- [Task directions]
For the records that follow, please set down exactly the lines between the one holding "(R482, R306) -/" and the one holding "s.mgt with nonceWait", inclusive, and only those.

═══ Data for review ═══

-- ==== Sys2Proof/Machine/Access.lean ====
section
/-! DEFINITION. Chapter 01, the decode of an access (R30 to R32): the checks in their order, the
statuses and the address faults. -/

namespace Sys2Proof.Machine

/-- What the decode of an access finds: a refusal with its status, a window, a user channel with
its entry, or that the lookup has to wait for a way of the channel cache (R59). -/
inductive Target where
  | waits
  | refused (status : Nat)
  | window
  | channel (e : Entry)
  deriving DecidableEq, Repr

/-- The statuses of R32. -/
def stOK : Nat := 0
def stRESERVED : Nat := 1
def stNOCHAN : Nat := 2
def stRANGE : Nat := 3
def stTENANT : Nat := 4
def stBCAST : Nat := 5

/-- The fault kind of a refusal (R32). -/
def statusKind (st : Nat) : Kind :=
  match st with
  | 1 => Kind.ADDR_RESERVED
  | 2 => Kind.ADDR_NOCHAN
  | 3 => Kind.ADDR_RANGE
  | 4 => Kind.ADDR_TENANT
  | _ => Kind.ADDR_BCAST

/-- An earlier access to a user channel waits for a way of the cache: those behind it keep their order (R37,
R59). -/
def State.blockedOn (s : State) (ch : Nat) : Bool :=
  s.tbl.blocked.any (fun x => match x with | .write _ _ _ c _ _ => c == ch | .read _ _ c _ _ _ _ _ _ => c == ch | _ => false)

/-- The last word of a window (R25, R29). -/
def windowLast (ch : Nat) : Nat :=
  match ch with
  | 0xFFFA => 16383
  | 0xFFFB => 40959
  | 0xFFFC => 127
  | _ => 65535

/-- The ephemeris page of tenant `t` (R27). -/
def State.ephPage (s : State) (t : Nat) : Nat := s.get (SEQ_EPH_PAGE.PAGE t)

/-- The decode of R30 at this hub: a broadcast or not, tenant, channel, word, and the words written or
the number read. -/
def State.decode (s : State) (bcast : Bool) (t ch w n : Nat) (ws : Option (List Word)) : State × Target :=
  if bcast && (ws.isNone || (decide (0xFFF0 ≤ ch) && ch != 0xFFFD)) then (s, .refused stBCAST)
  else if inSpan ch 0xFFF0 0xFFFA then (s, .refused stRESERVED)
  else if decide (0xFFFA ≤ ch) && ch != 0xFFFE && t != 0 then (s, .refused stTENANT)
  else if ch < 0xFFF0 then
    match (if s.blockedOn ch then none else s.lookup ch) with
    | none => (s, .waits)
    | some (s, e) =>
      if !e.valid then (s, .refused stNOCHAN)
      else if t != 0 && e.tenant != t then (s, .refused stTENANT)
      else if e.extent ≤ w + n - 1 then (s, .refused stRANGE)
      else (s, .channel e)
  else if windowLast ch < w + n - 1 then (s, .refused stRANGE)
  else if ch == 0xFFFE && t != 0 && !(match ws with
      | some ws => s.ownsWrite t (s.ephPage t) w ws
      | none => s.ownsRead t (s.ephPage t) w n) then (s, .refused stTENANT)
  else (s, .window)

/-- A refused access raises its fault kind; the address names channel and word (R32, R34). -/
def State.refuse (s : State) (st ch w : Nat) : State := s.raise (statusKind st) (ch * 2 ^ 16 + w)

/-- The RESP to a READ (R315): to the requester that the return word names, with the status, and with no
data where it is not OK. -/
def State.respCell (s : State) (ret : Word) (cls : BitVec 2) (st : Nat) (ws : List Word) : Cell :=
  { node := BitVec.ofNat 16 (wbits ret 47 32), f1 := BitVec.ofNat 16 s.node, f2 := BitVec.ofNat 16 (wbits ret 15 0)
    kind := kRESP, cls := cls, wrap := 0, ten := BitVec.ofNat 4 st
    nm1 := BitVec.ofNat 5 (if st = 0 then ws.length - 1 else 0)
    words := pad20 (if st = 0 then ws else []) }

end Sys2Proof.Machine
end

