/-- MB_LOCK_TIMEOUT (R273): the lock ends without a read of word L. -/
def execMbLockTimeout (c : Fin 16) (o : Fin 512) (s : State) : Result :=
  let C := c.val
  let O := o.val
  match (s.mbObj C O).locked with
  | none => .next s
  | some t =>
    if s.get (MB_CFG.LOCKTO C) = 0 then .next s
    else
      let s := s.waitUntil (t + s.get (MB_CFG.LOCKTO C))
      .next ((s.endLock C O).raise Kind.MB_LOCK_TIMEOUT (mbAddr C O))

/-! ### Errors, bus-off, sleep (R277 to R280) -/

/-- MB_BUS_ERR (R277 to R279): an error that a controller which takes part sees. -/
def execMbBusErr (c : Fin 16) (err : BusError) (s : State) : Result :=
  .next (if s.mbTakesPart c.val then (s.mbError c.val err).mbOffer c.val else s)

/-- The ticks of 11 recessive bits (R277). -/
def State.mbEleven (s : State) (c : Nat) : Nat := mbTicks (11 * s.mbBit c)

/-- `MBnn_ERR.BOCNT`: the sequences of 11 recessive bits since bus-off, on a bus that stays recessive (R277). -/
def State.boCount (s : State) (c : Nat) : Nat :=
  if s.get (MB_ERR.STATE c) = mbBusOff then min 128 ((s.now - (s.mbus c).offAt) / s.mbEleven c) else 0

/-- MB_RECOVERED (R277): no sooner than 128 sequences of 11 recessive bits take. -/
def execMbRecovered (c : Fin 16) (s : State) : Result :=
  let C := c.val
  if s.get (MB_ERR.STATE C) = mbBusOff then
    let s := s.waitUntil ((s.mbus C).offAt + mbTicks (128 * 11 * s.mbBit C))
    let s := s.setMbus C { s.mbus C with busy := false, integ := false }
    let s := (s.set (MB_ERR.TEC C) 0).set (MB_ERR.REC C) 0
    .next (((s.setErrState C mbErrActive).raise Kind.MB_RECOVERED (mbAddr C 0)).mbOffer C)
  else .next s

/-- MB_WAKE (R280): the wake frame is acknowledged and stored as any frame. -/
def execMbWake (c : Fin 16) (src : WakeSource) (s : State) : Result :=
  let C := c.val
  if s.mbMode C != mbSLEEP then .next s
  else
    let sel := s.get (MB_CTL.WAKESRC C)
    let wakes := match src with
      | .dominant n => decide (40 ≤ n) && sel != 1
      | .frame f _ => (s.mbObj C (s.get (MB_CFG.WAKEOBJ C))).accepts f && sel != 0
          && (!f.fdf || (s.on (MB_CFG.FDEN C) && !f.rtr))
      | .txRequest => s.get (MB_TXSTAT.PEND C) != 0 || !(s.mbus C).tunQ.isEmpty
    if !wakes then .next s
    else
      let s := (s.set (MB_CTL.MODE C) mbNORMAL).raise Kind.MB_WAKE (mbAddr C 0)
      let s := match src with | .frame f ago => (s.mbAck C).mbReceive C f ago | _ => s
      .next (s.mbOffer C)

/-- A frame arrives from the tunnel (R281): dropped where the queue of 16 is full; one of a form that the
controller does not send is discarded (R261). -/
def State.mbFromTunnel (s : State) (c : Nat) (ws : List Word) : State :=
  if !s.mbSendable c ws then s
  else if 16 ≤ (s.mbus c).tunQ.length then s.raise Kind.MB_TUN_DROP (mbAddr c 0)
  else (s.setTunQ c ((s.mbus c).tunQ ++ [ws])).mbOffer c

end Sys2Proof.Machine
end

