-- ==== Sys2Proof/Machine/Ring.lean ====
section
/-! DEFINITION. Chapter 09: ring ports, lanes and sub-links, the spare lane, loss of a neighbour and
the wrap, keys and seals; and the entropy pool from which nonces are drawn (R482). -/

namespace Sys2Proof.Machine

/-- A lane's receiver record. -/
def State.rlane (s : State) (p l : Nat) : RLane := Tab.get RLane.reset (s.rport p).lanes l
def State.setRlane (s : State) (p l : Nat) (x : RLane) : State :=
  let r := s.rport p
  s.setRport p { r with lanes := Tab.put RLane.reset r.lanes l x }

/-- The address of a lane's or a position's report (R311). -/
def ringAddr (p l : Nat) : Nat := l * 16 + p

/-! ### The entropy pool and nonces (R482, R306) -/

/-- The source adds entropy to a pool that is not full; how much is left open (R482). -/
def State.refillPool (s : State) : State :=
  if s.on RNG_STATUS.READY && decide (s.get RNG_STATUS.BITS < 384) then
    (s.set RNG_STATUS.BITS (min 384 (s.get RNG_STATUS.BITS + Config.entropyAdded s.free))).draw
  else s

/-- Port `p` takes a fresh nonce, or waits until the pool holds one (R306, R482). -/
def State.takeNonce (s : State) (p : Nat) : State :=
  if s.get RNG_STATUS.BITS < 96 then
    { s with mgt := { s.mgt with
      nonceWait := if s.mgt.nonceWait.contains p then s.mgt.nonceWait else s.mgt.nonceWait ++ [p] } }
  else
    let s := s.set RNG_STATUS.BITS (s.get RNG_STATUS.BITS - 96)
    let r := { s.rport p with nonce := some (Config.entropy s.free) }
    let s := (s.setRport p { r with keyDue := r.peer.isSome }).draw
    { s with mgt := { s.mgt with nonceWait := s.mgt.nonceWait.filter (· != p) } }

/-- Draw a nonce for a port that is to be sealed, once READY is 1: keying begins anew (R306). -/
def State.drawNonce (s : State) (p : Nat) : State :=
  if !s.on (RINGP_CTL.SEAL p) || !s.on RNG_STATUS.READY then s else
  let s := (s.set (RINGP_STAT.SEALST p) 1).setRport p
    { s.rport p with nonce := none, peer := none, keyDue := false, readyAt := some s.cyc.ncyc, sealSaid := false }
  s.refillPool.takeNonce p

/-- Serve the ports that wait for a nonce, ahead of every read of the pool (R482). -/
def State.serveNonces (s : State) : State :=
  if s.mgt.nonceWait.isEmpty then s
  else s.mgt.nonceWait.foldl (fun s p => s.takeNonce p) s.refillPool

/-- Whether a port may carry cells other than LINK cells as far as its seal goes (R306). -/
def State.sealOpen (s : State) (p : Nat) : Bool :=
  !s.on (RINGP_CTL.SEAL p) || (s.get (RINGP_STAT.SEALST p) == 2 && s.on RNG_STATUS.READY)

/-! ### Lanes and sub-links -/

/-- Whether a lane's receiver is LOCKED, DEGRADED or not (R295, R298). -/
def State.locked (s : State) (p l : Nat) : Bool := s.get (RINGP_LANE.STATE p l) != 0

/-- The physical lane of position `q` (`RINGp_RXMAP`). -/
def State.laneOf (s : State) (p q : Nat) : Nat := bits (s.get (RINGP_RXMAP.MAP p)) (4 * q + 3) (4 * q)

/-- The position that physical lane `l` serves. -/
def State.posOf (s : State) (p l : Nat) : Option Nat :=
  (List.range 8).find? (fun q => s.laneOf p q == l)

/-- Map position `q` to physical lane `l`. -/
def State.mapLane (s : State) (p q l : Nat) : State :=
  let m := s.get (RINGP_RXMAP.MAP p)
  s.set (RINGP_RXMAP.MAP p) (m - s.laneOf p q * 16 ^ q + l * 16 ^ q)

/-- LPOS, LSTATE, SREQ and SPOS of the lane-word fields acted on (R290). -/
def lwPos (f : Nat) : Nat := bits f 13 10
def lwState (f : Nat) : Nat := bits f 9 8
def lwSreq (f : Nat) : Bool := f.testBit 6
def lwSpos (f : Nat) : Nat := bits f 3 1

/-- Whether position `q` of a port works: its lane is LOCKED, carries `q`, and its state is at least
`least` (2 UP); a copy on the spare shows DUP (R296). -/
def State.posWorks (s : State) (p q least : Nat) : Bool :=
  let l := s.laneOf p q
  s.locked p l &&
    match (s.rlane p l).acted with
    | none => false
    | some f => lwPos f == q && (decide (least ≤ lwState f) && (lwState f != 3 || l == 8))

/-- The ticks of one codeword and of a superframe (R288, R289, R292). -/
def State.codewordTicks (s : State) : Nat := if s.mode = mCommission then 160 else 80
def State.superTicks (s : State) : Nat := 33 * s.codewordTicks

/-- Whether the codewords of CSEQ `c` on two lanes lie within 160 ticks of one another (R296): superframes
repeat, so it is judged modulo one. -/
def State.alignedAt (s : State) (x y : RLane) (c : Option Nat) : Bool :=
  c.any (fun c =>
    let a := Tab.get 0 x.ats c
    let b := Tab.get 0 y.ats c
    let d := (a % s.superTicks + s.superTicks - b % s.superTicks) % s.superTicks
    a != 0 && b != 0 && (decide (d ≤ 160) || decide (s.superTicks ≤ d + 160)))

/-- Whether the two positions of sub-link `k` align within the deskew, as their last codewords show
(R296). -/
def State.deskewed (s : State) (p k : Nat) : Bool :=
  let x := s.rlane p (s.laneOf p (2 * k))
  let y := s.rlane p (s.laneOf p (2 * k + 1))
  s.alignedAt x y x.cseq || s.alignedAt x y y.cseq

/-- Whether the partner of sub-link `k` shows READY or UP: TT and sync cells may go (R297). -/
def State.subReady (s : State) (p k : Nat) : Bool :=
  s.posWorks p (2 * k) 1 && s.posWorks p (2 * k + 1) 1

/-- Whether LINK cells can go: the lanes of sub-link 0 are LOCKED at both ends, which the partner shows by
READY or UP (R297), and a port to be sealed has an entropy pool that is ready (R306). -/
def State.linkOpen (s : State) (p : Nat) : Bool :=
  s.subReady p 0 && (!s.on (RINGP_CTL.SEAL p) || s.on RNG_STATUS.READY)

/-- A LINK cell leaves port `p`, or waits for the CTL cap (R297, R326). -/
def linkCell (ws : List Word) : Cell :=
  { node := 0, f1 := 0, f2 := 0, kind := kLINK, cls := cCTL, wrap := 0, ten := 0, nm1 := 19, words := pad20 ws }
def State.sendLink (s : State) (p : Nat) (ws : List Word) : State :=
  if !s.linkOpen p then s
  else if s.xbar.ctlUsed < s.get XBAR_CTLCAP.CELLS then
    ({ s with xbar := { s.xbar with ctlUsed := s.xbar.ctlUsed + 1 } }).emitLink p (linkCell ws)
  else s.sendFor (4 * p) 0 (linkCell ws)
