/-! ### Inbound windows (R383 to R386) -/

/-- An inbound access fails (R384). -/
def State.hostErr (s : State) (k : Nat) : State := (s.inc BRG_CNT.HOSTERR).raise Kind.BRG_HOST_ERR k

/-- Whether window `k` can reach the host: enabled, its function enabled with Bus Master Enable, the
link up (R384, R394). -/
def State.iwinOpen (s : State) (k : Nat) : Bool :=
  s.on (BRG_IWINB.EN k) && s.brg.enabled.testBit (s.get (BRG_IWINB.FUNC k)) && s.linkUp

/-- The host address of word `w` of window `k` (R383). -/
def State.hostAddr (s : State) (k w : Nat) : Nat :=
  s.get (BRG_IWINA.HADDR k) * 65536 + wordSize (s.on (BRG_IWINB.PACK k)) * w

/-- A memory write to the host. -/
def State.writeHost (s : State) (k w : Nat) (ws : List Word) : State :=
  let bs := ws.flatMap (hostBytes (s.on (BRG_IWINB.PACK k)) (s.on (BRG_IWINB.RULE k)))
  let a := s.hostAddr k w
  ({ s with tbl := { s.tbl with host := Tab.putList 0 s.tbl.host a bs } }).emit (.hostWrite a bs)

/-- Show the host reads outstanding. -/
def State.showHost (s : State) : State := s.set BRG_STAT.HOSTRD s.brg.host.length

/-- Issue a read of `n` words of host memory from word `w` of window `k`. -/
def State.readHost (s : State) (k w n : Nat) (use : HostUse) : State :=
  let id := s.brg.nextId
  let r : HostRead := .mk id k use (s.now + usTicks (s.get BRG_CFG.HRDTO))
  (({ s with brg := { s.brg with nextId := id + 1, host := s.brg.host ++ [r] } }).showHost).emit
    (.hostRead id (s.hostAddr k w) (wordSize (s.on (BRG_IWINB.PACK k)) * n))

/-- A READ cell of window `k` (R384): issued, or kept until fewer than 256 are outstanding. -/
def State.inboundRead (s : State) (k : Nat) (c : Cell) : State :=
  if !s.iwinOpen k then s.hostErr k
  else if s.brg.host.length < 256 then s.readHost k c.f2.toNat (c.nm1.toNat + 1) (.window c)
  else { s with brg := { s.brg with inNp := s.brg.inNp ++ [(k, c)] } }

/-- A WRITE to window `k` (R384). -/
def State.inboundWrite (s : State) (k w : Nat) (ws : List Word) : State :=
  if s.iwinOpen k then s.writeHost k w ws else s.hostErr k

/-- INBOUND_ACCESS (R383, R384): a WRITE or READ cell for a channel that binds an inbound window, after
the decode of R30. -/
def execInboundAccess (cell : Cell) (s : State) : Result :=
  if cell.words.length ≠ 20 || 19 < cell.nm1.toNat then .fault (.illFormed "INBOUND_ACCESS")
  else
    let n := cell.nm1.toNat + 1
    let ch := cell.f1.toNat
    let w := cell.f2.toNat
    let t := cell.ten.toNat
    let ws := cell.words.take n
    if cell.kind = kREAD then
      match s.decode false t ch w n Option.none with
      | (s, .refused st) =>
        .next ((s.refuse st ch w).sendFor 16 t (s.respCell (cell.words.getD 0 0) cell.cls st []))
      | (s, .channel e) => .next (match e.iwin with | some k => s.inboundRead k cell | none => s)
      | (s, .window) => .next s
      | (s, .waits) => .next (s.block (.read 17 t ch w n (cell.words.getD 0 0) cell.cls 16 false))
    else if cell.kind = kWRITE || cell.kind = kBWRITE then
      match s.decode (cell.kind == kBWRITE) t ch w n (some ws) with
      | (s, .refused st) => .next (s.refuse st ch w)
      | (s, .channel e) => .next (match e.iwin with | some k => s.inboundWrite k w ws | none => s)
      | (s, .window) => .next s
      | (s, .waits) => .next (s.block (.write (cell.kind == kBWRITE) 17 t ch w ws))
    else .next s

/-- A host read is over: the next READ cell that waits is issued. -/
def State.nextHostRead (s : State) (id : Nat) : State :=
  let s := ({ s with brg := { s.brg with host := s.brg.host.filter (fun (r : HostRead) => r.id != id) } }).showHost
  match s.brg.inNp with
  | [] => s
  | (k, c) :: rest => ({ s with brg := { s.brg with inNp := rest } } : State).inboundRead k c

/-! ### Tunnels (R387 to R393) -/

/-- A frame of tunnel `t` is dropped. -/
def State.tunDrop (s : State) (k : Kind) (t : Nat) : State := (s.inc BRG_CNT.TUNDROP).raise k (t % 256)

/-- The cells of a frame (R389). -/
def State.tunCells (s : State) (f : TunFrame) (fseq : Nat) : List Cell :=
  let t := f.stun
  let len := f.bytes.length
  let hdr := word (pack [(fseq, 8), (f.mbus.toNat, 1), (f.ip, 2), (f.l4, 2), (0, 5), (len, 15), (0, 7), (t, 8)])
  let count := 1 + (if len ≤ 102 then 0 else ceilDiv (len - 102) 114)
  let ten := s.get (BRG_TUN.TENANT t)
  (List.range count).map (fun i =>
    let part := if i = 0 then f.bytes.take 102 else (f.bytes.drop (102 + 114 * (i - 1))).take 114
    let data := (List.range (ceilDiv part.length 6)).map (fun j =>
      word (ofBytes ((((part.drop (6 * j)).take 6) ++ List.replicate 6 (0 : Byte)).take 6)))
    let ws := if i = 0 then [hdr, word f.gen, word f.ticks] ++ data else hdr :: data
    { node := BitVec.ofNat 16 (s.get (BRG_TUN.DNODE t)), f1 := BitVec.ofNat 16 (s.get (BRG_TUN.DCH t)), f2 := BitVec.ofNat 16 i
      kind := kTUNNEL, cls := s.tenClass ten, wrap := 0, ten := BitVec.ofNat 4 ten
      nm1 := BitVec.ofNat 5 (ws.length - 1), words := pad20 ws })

═══

- [Problem solution]
/-! ### The entropy pool and nonces (R482, R306) -/

/-- The source adds entropy to a pool that is not full; how much is left open (R482). -/
def State.refillPool (s : State) : State :=
  if s.on RNG_STATUS.READY && decide (s.get RNG_STATUS.BITS < 384) then
    (s.set RNG_STATUS.BITS (min 384 (s.get RNG_STATUS.BITS + Config.entropyAdded s.free))).draw
  else s

/-- Port `p` takes a fresh nonce, or waits until the pool holds one (R306, R482). -/
def State.takeNonce (s : State) (p : Nat) : State :=
  if s.get RNG_STATUS.BITS < 96 then
    { s with mgt := { s.mgt with
      nonceWait := if s.mgt.nonceWait.contains p then s.mgt.nonceWait else s.mgt.nonceWait ++ [p] } }
  else
    let s := s.set RNG_STATUS.BITS (s.get RNG_STATUS.BITS - 96)
    let r := { s.rport p with nonce := some (Config.entropy s.free) }
    let s := (s.setRport p { r with keyDue := r.peer.isSome }).draw
    { s with mgt := { s.mgt with nonceWait := s.mgt.nonceWait.filter (· != p) } }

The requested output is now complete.